- _Task input_:
*** Block opens ***

-- ==== Sys2Proof/Laws/Ops.lean ====
section
/-! SUPPORT. What the shared operations do: delivering cells and requests, updating the outputs of a mask, window lists. -/

namespace Sys2Proof.Machine

/-! ### Cells and requests -/

/-- A cell that arrives in SYNC is taken. -/
theorem onCell_sync {act : State → State} {s : State} (h : s.trx.link = .sync) : onCell act s = .next (act s.goodCell) := by
  simp [onCell, h]

/-- A cell that arrives out of SYNC is not. -/
theorem onCell_out {act : State → State} {s : State} (h : s.trx.link ≠ .sync) : onCell act s = .next s.noCell := by
  simp [onCell, h]

/-- A cell always has a next state. -/
theorem onCell_next (act : State → State) (s : State) : ∃ t, onCell act s = .next t := ⟨_, rfl⟩

/-- A request addressed to this part. -/
theorem onRequest_own {q : ReqHead} {code : Byte} {own : State → Answer} {all : State → State} {s : State}
    (h : s.trx.link = .sync) (ha : s.address = some q.target) (hq : q.target.toNat ≠ 31) :
    onRequest q code own all s = .next ((own s.goodCell).sent q code) := by
  simp [onRequest, onCell_sync h, Config.broadcastTarget, hq, ha]

/-- A broadcast request. -/
theorem onRequest_broadcast {q : ReqHead} {code : Byte} {own : State → Answer} {all : State → State} {s : State}
    (h : s.trx.link = .sync) (hq : q.target.toNat = 31) :
    onRequest q code own all s = .next ((all s.goodCell).send .unchanged) := by
  simp [onRequest, onCell_sync h, Config.broadcastTarget, hq]

/-- A request for another part. -/
theorem onRequest_other {q : ReqHead} {code : Byte} {own : State → Answer} {all : State → State} {s : State}
    (h : s.trx.link = .sync) (ha : s.address ≠ some q.target) (hq : q.target.toNat ≠ 31) :
    onRequest q code own all s = .next (s.goodCell.send .unchanged) := by
  simp [onRequest, onCell_sync h, Config.broadcastTarget, hq, ha]

/-- A request that arrives out of SYNC. -/
theorem onRequest_out {q : ReqHead} {code : Byte} {own : State → Answer} {all : State → State} {s : State}
    (h : s.trx.link ≠ .sync) : onRequest q code own all s = .next s.noCell := onCell_out h

/-- A request always has a next state. -/
theorem onRequest_next (q : ReqHead) (code : Byte) (own : State → Answer) (all : State → State) (s : State) :
    ∃ t, onRequest q code own all s = .next t := ⟨_, rfl⟩

@[simp] theorem refuse_state (s : State) (code : ReplyCode) : (refuse s code).state = s := rfl
@[simp] theorem refuse_code (s : State) (code : ReplyCode) : (refuse s code).code = code := rfl
@[simp] theorem refuse_result (s : State) (code : ReplyCode) : (refuse s code).result = [] := rfl
@[simp] theorem refuse_attention (s : State) (code : ReplyCode) : (refuse s code).attention = none := rfl

/-- A result that fits is padded to its whole length. -/
theorem padTo_length {n : Nat} {bytes : List Byte} (h : bytes.length ≤ n) : (padTo n bytes).length = n := by
  simp [padTo]; omega

/-! ### Numbered operands -/

/-- A byte that names an item reads as that item. -/
theorem readIndex_of {n : Nat} {b : Byte} {i : Fin n} (h : b.toNat = i.val) : readIndex n b = some i := by
  simp [readIndex, h]

/-- A byte that names no item has no reading. -/
theorem readIndex_none {n : Nat} {b : Byte} (h : n ≤ b.toNat) : readIndex n b = none := by
  simp [readIndex, Nat.not_lt.2 h]

/-! ### Outputs of a mask -/

/-- Updating outputs one after another touches the table of outputs alone. -/
theorem foldl_setOutput (g : Output → Output) (l : List (Fin 4)) (s : State) :
    l.foldl (fun s o => s.setOutput o (g (s.output o))) s
      = { s with outputs := l.foldl (fun v o => tset v o (g (tget v o))) s.outputs } := by
  induction l generalizing s with
  | nil => rfl
  | cons o l ih => exact ih _

/-- Updating each output of a mask by itself. -/
theorem forOutputs_eq (g : Output → Output) (mask : BitVec 4) (s : State) :
    forOutputs mask (fun o s => s.setOutput o (g (s.output o))) s
      = { s with outputs := tmap (fun o out => if mask.getLsbD o.val then g out else out) s.outputs } := by
  have hl : List.finRange 4 = [0, 1, 2, 3] := by decide
  rw [forOutputs, foldl_setOutput, maskOutputs, hl]
  congr 1
  apply table_ext
  intro o
  simp only [List.filter, tget_tmap]
  fin_cases o <;> (split <;> split <;> split <;> split <;> simp_all)

/-! ### Window lists -/

/-- A window is found at its place. -/
theorem findWindow_append {below above : List WindowRecord} {r : WindowRecord} (h : ∀ x ∈ below, x.number ≠ r.number) :
    findWindow (below ++ r :: above) r.number = some r := by
  simp only [findWindow, List.find?_append, List.find?_cons, decide_true]
  have : below.find? (fun x => decide (x.number = r.number)) = none := by
    simpa [List.find?_eq_none] using h
  simp [this]

/-- A window that no record has is not found. -/
theorem findWindow_none {l : List WindowRecord} {w : Fin 8} : findWindow l w = none ↔ ∀ x ∈ l, x.number ≠ w := by
  simp [findWindow, List.find?_eq_none]

/-- Dropping the one record of a number. -/
theorem dropWindow_append {below above : List WindowRecord} {r : WindowRecord} (hb : ∀ x ∈ below, x.number ≠ r.number)
    (ha : ∀ x ∈ above, x.number ≠ r.number) : dropWindow (below ++ r :: above) r.number = below ++ above := by
  simp only [dropWindow, List.filter_append, List.filter_cons, ne_eq, not_true_eq_false, decide_false]
  rw [List.filter_eq_self.2 (by simpa using hb), List.filter_eq_self.2 (by simpa using ha)]
  simp

/-- The position of a window is the number of records below it. -/
theorem windowPosition_append {below above : List WindowRecord} {r : WindowRecord} (h : ∀ x ∈ below, x.number ≠ r.number) :
    windowPosition (below ++ r :: above) r.number = below.length := by
  simp only [windowPosition, List.findIdx_append]
  have : ¬ ∃ x ∈ below, decide (x.number = r.number) = true := by simpa using h
  rw [if_neg]
  · simp [List.findIdx_cons]
  · simpa [List.findIdx_lt_length] using h

/-- Replacing the one record of a number. -/
theorem replaceWindow_append {below above : List WindowRecord} {old r : WindowRecord} (hn : old.number = r.number)
    (hb : ∀ x ∈ below, x.number ≠ r.number) (ha : ∀ x ∈ above, x.number ≠ r.number) :
    replaceWindow (below ++ old :: above) r = below ++ r :: above := by
  simp only [replaceWindow, List.map_append, List.map_cons, hn, if_true]
  congr 1
  · exact (List.map_congr_left fun x hx => if_neg (hb x hx)).trans (List.map_id _)
  · congr 1
    exact (List.map_congr_left fun x hx => if_neg (ha x hx)).trans (List.map_id _)

/-- A content write leaves the numbers, and so the order, of a list. -/
theorem writeContent_numbers (l : List WindowRecord) (w : Fin 8) (c : Content) :
    (writeContent l w c).map WindowRecord.number = l.map WindowRecord.number := by
  simp only [writeContent, List.map_map]
  apply List.map_congr_left
  intro r _
  simp only [Function.comp]
  split <;> rfl

end Sys2Proof.Machine
end

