theorem PartRanges.withSurvey {v : Survey} (hs : PartRanges s) (hv : SurveySound v) : PartRanges { s with survey := v } :=
  ⟨hs.trx, hs.address, hs.limits, hs.counter, hv, hs.clock, hs.cues⟩

theorem PartRanges.setCue {i : Fin 16} {x : Option Cue} (hs : PartRanges s) (hx : ∀ c ∈ x, CueLegal c) : PartRanges (s.setCue i x) := by
  refine ⟨hs.trx, hs.address, hs.limits, hs.counter, hs.survey, hs.clock, fun j => ?_⟩
  rw [State.setCue_cue]
  split
  · exact hx
  · exact hs.cues j

theorem PartRanges.send (hs : PartRanges s) (x : Sent) : PartRanges (s.send x) :=
  ⟨hs.trx, hs.address, hs.limits, hs.counter, hs.survey, hs.clock, hs.cues⟩

theorem PartRanges.raise (hs : PartRanges s) (c : Condition) : PartRanges (s.raise c) := (raise_touches c s).ranges (by decide) hs

theorem PartRanges.raiseIf (hs : PartRanges s) (b : Bool) (c : Condition) : PartRanges (s.raiseIf b c) :=
  (raiseIf_touches b c s).ranges (by decide) hs

/-! ### TRX -/

theorem satInc_le (n : Nat) : satInc n ≤ 65535 := Nat.min_le_right _ _

theorem TrxSound.hunt {x : Trx} (h : TrxSound x) (b : Fin 1008) : TrxSound { x with link := .hunt, goodRun := 0, boundary := b } :=
  ⟨Nat.zero_le _, h.errors, h.headers, fun hb => ⟨rfl, rfl, (h.broken hb).2.2⟩⟩

/-- No break is received in SYNC. -/
theorem TrxSound.unbroken {x : Trx} (h : TrxSound x) (hl : x.link = .sync) : x.brk.isSome = false := by
  rw [← Bool.not_eq_true]
  intro hb
  rw [(h.broken hb).1] at hl
  cases hl

theorem hunting_unbroken (h : hunting s = true) : s.trx.link = .hunt ∧ s.trx.brk = none := by
  simpa [hunting] using h

theorem enterHunt_ranges (hs : PartRanges s) : PartRanges (enterHunt s) :=
  ⟨hs.trx.hunt _, hs.address, hs.limits, hs.counter, hs.survey, hs.clock, hs.cues⟩

theorem goodCell_ranges (hs : PartRanges s) : PartRanges s.goodCell :=
  hs.setTrx ⟨hs.trx.run, Nat.zero_le _, hs.trx.headers, fun hb => ⟨(hs.trx.broken hb).1, (hs.trx.broken hb).2.1, rfl⟩⟩

theorem noCell_ranges (hs : PartRanges s) : PartRanges s.noCell := .ite hs (hs.send _)

/-- Fewer than four failed headers in a row have been counted while TRX is in SYNC. -/
theorem failedHeader_ranges (hs : PartRanges s) (sync : s.trx.link = .sync) : PartRanges (failedHeader s) := by
  have unbroken := hs.trx.unbroken sync
  have counted (n : Nat) (hn : n ≤ 4) :
      PartRanges (s.setTrx { s.trx with headerErrors := satInc s.trx.headerErrors, consecErrors := n }) :=
    hs.setTrx ⟨hs.trx.run, hn, satInc_le _, fun hb => by rw [unbroken] at hb; cases hb⟩
  unfold failedHeader
  simp only
  split
  · exact (enterHunt_ranges (s := ((s.setTrx _).raise .linkError).send .fill |>.setTrx _)
      ((counted 0 (Nat.zero_le _)).raise .linkError |>.send .fill)).raise .linkResync
  · rename_i few
    exact ((counted _ (Nat.le_of_lt (Nat.not_le.1 few))).raise _).send _

theorem goodInHunt_ranges (hs : PartRanges s) (hh : hunting s = true) : PartRanges (goodInHunt s) := by
  have unbroken := (hunting_unbroken hh).2
  unfold goodInHunt
  split
  · exact hs.setTrx ⟨Nat.le_refl _, Nat.zero_le _, hs.trx.headers, fun hb => by simp [unbroken] at hb⟩
  · rename_i few
    exact hs.setTrx ⟨by simp only; omega, hs.trx.errors, hs.trx.headers, fun hb => by simp [unbroken] at hb⟩

theorem failedInHunt_ranges (hs : PartRanges s) : PartRanges (failedInHunt s) :=
  hs.setTrx ⟨Nat.zero_le _, hs.trx.errors, hs.trx.headers, fun hb => ⟨(hs.trx.broken hb).1, rfl, (hs.trx.broken hb).2.2⟩⟩

/-- What FWD holds is not bounded. -/
theorem fwd_ranges (x : Fwd) (hs : PartRanges s) : PartRanges { s with fwd := x } :=
  ⟨hs.trx, hs.address, hs.limits, hs.counter, hs.survey, hs.clock, hs.cues⟩

theorem loseSignal_ranges (hs : PartRanges s) : PartRanges (loseSignal s) :=
  (fwd_ranges _ (hs.setTrx (x := { s.trx with link := .down, brk := none })
    ⟨hs.trx.run, hs.trx.errors, hs.trx.headers, fun hb => by cases hb⟩)).raiseIf _ _

theorem beginBreak_ranges (hs : PartRanges s) : PartRanges (beginBreak s) :=
  fwd_ranges _ (hs.setTrx ⟨Nat.zero_le _, Nat.zero_le _, hs.trx.headers, fun _ => ⟨rfl, rfl, rfl⟩⟩)

theorem endBreak_ranges (hs : PartRanges s) : PartRanges (endBreak s) :=
  ((enterHunt_ranges (hs.setTrx (x := { s.trx with brk := none })
    ⟨hs.trx.run, hs.trx.errors, hs.trx.headers, fun hb => by cases hb⟩)).send .fill).raiseIf _ _

theorem surveySound_reset : SurveySound Survey.reset := by
  refine ⟨Nat.zero_le _, (nomatch ·), fun src => ?_⟩
  simp [Survey.reset, SurveyRecord.cleared]

theorem takeChainBreak_ranges {b : Break} (hs : PartRanges s) (hb : s.trx.brk = some b) : PartRanges (takeChainBreak b s) := by
  have hunt := (hs.trx.broken (by rw [hb]; rfl)).1
  have taken : PartRanges { s.setTrx { s.trx with goodRun := 0, consecErrors := 0, brk := some { b with long := true } } with
      address := none, survey := Survey.reset } :=
    ⟨⟨Nat.zero_le _, Nat.zero_le _, hs.trx.headers, fun _ => ⟨hunt, rfl, rfl⟩⟩, (fun _ ha => nomatch ha), hs.limits, hs.counter,
      surveySound_reset, hs.clock, hs.cues⟩
  exact taken.raise _

theorem chainBreakStep_ranges (hs : PartRanges s) : PartRanges (chainBreakStep s) := by
  have begun : PartRanges (if s.trx.brk.isSome then s else beginBreak s) := .ite hs (beginBreak_ranges hs)
  unfold chainBreakStep
  simp only
  split
  · rename_i b hb
    exact .ite begun (takeChainBreak_ranges begun hb)
  · exact begun

theorem takeEnum_ranges (next : Byte) (hs : PartRanges s) : PartRanges (takeEnum next s) := by
  unfold takeEnum
  split
  · rename_i h
    have assigned : PartRanges { s with address := some next } :=
      ⟨hs.trx, fun a ha => Option.some.inj ha ▸ h.2, hs.limits, hs.counter, hs.survey, hs.clock, hs.cues⟩
    exact assigned.send _
  · exact hs.send _

/-! ### SVU -/

theorem surveyCell_ranges {src : Fin 16} {g : SurveyRecord → SurveyRecord}
    (hg : ∀ r : SurveyRecord, r.pics ≤ 65535 ∧ r.opens ≤ 65535 → (g r).pics ≤ 65535 ∧ (g r).opens ≤ 65535) (hs : PartRanges s) :
    PartRanges (surveyCell src g s) := by
  refine .ite (hs.withSurvey ⟨hs.survey.left, hs.survey.running, fun src' => ?_⟩) hs
  rw [tget_tset]
  split
  · exact hg _ (hs.survey.records src)
  · exact hs.survey.records src'

theorem sawOpen_bounded (width height : Nat) (tag : Byte) (r : SurveyRecord) (h : r.pics ≤ 65535 ∧ r.opens ≤ 65535) :
    (r.sawOpen width height tag).pics ≤ 65535 ∧ (r.sawOpen width height tag).opens ≤ 65535 := ⟨h.1, satInc_le _⟩

theorem sawPic_bounded (r : SurveyRecord) (h : r.pics ≤ 65535 ∧ r.opens ≤ 65535) : r.sawPic.pics ≤ 65535 ∧ r.sawPic.opens ≤ 65535 :=
  ⟨satInc_le _, h.2⟩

*** Block closes ***

- _Exercise_:
Look above for the line with "its place. -/" and the line with "findWindow (below ++". Retype those two lines and every line between them exactly, adding nothing.

- _Result of this exercise_:
/-- A window is found at its place. -/
theorem findWindow_append {below above : List WindowRecord} {r : WindowRecord} (h : ∀ x ∈ below, x.number ≠ r.number) :
    findWindow (below ++ r :: above) r.number = some r := by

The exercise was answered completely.